_Problem requirements_
Look through the data below for the line with "(bytes.length < 24", and transcribe it exactly together with each line after it up to and including the line with "s, exec (.init". Give nothing else.

══ Data provided

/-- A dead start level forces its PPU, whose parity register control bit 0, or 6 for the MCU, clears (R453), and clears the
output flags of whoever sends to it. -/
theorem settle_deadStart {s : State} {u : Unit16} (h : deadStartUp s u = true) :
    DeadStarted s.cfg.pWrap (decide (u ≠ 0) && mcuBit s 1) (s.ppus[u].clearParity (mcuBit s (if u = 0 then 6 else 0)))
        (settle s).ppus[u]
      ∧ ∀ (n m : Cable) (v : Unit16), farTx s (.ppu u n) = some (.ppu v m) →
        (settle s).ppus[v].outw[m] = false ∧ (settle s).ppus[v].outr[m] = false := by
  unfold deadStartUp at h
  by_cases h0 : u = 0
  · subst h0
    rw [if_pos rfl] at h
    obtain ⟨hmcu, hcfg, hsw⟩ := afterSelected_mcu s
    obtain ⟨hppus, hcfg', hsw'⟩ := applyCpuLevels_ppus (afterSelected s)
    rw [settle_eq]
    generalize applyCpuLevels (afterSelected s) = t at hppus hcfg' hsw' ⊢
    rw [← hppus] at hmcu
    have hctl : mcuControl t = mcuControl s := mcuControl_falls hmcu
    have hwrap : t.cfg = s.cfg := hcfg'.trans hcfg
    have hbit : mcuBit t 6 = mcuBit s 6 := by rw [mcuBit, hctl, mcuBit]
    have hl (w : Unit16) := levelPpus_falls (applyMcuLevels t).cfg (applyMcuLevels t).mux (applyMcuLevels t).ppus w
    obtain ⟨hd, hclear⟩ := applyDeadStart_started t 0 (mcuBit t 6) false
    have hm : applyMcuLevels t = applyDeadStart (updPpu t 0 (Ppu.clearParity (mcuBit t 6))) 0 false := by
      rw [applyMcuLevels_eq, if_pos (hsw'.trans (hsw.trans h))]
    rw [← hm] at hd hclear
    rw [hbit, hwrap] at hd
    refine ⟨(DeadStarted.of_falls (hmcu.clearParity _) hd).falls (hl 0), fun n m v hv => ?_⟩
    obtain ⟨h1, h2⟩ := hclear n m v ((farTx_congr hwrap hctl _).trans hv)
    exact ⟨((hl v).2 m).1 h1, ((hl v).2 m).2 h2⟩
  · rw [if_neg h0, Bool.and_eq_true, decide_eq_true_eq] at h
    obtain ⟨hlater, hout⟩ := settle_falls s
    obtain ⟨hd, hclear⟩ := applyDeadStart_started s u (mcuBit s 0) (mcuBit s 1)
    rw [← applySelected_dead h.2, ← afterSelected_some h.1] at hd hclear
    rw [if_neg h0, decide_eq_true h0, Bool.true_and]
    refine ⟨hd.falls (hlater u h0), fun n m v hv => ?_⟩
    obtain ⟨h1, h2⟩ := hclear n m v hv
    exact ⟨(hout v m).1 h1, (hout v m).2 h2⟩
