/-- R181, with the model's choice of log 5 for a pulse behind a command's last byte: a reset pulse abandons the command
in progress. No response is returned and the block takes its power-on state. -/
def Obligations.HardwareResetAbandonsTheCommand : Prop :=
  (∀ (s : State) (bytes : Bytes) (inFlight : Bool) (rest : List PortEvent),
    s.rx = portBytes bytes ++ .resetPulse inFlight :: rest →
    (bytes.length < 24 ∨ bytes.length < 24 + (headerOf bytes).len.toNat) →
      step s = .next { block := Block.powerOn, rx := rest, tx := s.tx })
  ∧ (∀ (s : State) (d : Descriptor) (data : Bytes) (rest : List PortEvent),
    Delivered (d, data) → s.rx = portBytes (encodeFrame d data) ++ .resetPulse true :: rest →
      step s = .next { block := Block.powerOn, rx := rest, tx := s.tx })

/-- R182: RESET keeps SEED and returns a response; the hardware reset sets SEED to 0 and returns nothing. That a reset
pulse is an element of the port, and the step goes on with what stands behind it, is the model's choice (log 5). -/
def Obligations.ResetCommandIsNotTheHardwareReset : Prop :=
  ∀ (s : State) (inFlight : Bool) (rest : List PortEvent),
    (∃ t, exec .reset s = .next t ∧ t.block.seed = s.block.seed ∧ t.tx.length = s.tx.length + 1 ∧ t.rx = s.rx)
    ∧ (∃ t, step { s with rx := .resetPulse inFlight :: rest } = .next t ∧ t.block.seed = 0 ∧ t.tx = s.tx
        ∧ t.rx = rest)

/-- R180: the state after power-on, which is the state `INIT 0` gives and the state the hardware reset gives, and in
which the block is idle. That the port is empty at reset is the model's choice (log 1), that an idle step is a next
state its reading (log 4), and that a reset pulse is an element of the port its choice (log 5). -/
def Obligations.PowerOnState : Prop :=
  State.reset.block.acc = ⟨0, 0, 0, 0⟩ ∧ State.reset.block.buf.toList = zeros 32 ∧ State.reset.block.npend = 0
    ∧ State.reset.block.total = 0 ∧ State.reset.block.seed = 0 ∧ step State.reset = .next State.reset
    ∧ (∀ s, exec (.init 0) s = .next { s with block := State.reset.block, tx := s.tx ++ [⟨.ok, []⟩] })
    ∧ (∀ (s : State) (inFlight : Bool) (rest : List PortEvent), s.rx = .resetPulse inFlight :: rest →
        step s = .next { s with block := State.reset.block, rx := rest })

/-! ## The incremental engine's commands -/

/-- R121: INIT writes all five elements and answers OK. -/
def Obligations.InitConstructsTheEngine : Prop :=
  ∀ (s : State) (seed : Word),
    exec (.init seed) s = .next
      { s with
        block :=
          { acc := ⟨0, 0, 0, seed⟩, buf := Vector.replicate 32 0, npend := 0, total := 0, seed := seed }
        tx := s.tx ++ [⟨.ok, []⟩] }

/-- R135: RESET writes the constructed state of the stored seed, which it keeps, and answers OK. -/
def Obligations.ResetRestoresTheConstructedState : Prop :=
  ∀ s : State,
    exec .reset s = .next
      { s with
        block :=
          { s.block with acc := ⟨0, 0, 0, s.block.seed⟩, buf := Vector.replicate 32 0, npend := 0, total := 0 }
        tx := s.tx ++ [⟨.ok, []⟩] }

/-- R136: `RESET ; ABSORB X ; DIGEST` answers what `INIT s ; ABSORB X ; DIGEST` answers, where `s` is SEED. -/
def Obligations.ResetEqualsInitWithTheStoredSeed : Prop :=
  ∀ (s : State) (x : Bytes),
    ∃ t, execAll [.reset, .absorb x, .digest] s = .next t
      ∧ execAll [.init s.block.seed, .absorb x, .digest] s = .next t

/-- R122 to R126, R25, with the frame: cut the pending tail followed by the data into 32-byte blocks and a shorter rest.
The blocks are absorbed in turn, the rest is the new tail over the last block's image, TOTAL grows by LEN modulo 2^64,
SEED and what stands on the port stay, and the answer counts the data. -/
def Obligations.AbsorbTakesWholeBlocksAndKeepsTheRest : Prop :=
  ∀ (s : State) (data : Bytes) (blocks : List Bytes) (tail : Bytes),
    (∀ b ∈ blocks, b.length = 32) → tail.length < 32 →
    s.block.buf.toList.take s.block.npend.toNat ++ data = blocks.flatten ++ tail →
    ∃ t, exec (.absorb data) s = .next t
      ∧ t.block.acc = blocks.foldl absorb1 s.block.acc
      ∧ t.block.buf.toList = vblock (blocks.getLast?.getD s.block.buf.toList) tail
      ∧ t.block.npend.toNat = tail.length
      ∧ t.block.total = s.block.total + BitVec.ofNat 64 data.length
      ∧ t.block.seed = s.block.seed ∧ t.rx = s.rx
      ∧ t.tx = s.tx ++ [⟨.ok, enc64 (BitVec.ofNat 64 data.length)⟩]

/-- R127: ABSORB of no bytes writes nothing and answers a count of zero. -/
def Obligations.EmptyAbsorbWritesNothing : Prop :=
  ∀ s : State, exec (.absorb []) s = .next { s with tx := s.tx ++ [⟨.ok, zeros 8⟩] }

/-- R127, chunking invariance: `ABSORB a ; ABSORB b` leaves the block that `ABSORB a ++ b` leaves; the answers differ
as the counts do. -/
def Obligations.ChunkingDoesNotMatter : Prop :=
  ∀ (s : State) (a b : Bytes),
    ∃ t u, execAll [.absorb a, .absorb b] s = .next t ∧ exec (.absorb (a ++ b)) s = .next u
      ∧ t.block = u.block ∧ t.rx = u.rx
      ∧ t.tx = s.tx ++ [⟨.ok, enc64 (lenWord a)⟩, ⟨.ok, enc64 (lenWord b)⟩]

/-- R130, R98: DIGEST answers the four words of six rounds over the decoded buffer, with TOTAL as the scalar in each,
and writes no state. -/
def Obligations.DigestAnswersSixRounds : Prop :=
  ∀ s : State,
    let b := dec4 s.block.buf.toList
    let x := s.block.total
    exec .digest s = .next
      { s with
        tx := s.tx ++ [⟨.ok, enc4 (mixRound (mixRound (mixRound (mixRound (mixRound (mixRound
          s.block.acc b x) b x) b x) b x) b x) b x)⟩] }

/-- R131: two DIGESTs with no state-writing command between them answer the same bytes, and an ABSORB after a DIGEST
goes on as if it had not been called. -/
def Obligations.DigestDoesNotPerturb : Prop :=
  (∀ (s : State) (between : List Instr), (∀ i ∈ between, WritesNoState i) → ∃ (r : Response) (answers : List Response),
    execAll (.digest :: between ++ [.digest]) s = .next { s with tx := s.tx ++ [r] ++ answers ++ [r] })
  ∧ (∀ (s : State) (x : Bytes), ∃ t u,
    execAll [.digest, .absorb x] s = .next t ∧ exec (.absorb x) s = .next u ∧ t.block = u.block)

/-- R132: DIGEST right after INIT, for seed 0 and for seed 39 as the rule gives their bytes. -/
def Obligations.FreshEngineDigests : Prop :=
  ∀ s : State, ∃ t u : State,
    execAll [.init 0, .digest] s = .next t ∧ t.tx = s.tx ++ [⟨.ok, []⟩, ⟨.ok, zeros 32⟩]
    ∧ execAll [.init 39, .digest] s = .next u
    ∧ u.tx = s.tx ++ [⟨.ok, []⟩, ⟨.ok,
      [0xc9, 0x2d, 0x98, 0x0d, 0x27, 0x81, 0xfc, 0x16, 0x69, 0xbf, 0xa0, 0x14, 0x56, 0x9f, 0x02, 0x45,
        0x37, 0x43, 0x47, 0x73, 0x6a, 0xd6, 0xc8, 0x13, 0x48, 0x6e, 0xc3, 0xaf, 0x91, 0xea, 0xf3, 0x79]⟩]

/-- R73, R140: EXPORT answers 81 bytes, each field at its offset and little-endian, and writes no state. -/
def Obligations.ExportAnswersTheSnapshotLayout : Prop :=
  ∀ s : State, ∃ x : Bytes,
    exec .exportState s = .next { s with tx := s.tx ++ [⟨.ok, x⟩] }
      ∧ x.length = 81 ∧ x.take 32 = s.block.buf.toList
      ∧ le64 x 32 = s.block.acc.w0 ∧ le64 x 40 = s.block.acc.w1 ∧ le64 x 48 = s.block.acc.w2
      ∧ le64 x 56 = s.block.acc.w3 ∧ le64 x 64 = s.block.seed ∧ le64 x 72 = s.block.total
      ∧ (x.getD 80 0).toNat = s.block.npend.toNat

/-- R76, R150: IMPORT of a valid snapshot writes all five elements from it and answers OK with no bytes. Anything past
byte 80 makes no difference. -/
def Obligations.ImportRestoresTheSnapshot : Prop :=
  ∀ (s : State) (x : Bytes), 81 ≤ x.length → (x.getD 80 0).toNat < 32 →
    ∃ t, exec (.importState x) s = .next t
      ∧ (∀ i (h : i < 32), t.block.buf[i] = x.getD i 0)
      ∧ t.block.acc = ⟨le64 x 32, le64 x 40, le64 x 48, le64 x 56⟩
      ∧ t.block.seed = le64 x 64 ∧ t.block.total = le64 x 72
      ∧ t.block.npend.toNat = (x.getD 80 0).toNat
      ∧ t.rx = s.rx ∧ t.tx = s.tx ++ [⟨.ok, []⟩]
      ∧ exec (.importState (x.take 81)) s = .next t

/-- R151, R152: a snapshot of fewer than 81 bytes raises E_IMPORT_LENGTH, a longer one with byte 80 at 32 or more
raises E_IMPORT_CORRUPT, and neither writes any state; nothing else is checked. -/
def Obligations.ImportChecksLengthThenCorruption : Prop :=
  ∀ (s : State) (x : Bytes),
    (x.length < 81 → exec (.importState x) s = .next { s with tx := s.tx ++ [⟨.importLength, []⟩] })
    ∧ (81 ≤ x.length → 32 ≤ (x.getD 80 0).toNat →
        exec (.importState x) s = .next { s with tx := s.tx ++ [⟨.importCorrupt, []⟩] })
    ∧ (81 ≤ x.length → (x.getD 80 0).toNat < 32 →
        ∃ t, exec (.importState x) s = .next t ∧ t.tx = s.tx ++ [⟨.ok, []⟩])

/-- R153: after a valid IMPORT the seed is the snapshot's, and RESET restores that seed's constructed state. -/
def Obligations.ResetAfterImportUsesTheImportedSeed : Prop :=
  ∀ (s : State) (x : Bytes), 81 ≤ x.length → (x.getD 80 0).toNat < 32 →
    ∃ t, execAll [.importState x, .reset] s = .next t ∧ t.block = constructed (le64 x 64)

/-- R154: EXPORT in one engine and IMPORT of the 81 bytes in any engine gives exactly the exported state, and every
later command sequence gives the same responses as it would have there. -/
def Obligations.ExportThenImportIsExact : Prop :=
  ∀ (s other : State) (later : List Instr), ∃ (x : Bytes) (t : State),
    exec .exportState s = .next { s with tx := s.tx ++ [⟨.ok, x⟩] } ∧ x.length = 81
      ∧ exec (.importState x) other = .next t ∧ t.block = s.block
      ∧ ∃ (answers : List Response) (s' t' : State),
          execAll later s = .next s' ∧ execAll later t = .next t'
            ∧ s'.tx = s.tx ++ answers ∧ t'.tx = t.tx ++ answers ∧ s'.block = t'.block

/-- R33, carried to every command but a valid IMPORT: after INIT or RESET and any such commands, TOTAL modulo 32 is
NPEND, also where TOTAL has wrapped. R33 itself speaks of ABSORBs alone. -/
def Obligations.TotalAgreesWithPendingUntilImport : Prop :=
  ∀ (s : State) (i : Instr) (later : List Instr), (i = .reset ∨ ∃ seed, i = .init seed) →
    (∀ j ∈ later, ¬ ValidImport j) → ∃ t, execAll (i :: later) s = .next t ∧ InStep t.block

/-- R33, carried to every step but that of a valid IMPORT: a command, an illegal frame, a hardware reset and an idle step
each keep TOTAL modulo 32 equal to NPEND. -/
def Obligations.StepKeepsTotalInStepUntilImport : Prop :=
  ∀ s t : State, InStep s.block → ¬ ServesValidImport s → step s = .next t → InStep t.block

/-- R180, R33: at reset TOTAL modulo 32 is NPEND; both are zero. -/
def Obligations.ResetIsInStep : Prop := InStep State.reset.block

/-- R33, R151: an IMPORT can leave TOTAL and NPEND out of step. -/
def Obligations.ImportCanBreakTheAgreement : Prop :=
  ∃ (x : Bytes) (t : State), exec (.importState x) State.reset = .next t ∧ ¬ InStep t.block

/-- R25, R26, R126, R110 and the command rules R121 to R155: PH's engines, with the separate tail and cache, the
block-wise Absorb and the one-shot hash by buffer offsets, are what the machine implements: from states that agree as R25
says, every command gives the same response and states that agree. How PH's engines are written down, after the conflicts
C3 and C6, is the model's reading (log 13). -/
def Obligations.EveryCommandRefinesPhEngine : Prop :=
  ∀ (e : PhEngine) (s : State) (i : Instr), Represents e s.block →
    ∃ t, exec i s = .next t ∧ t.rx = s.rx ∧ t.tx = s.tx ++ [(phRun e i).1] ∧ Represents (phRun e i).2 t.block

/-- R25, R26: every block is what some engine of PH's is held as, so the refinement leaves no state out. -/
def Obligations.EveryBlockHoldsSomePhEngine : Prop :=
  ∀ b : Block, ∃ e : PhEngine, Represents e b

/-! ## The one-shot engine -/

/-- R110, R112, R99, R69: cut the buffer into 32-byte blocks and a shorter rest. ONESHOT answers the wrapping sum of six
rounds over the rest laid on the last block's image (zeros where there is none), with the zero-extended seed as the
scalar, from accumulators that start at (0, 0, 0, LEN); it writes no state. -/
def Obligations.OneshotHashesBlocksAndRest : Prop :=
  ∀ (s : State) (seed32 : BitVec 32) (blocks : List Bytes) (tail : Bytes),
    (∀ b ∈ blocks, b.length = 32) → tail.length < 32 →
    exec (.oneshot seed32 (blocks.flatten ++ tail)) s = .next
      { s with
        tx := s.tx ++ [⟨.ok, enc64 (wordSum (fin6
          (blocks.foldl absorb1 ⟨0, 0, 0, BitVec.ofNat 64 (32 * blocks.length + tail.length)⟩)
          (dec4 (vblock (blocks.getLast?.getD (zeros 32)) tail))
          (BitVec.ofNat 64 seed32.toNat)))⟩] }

════

_Solution for this problem_
    (bytes.length < 24 ∨ bytes.length < 24 + (headerOf bytes).len.toNat) →
      step s = .next { block := Block.powerOn, rx := rest, tx := s.tx })
  ∧ (∀ (s : State) (d : Descriptor) (data : Bytes) (rest : List PortEvent),
    Delivered (d, data) → s.rx = portBytes (encodeFrame d data) ++ .resetPulse true :: rest →
      step s = .next { block := Block.powerOn, rx := rest, tx := s.tx })

/-- R182: RESET keeps SEED and returns a response; the hardware reset sets SEED to 0 and returns nothing. That a reset
pulse is an element of the port, and the step goes on with what stands behind it, is the model's choice (log 5). -/
def Obligations.ResetCommandIsNotTheHardwareReset : Prop :=
  ∀ (s : State) (inFlight : Bool) (rest : List PortEvent),
    (∃ t, exec .reset s = .next t ∧ t.block.seed = s.block.seed ∧ t.tx.length = s.tx.length + 1 ∧ t.rx = s.rx)
    ∧ (∃ t, step { s with rx := .resetPulse inFlight :: rest } = .next t ∧ t.block.seed = 0 ∧ t.tx = s.tx
        ∧ t.rx = rest)

/-- R180: the state after power-on, which is the state `INIT 0` gives and the state the hardware reset gives, and in
which the block is idle. That the port is empty at reset is the model's choice (log 1), that an idle step is a next
state its reading (log 4), and that a reset pulse is an element of the port its choice (log 5). -/
def Obligations.PowerOnState : Prop :=
  State.reset.block.acc = ⟨0, 0, 0, 0⟩ ∧ State.reset.block.buf.toList = zeros 32 ∧ State.reset.block.npend = 0
    ∧ State.reset.block.total = 0 ∧ State.reset.block.seed = 0 ∧ step State.reset = .next State.reset
    ∧ (∀ s, exec (.init 0) s = .next { s with block := State.reset.block, tx := s.tx ++ [⟨.ok, []⟩] })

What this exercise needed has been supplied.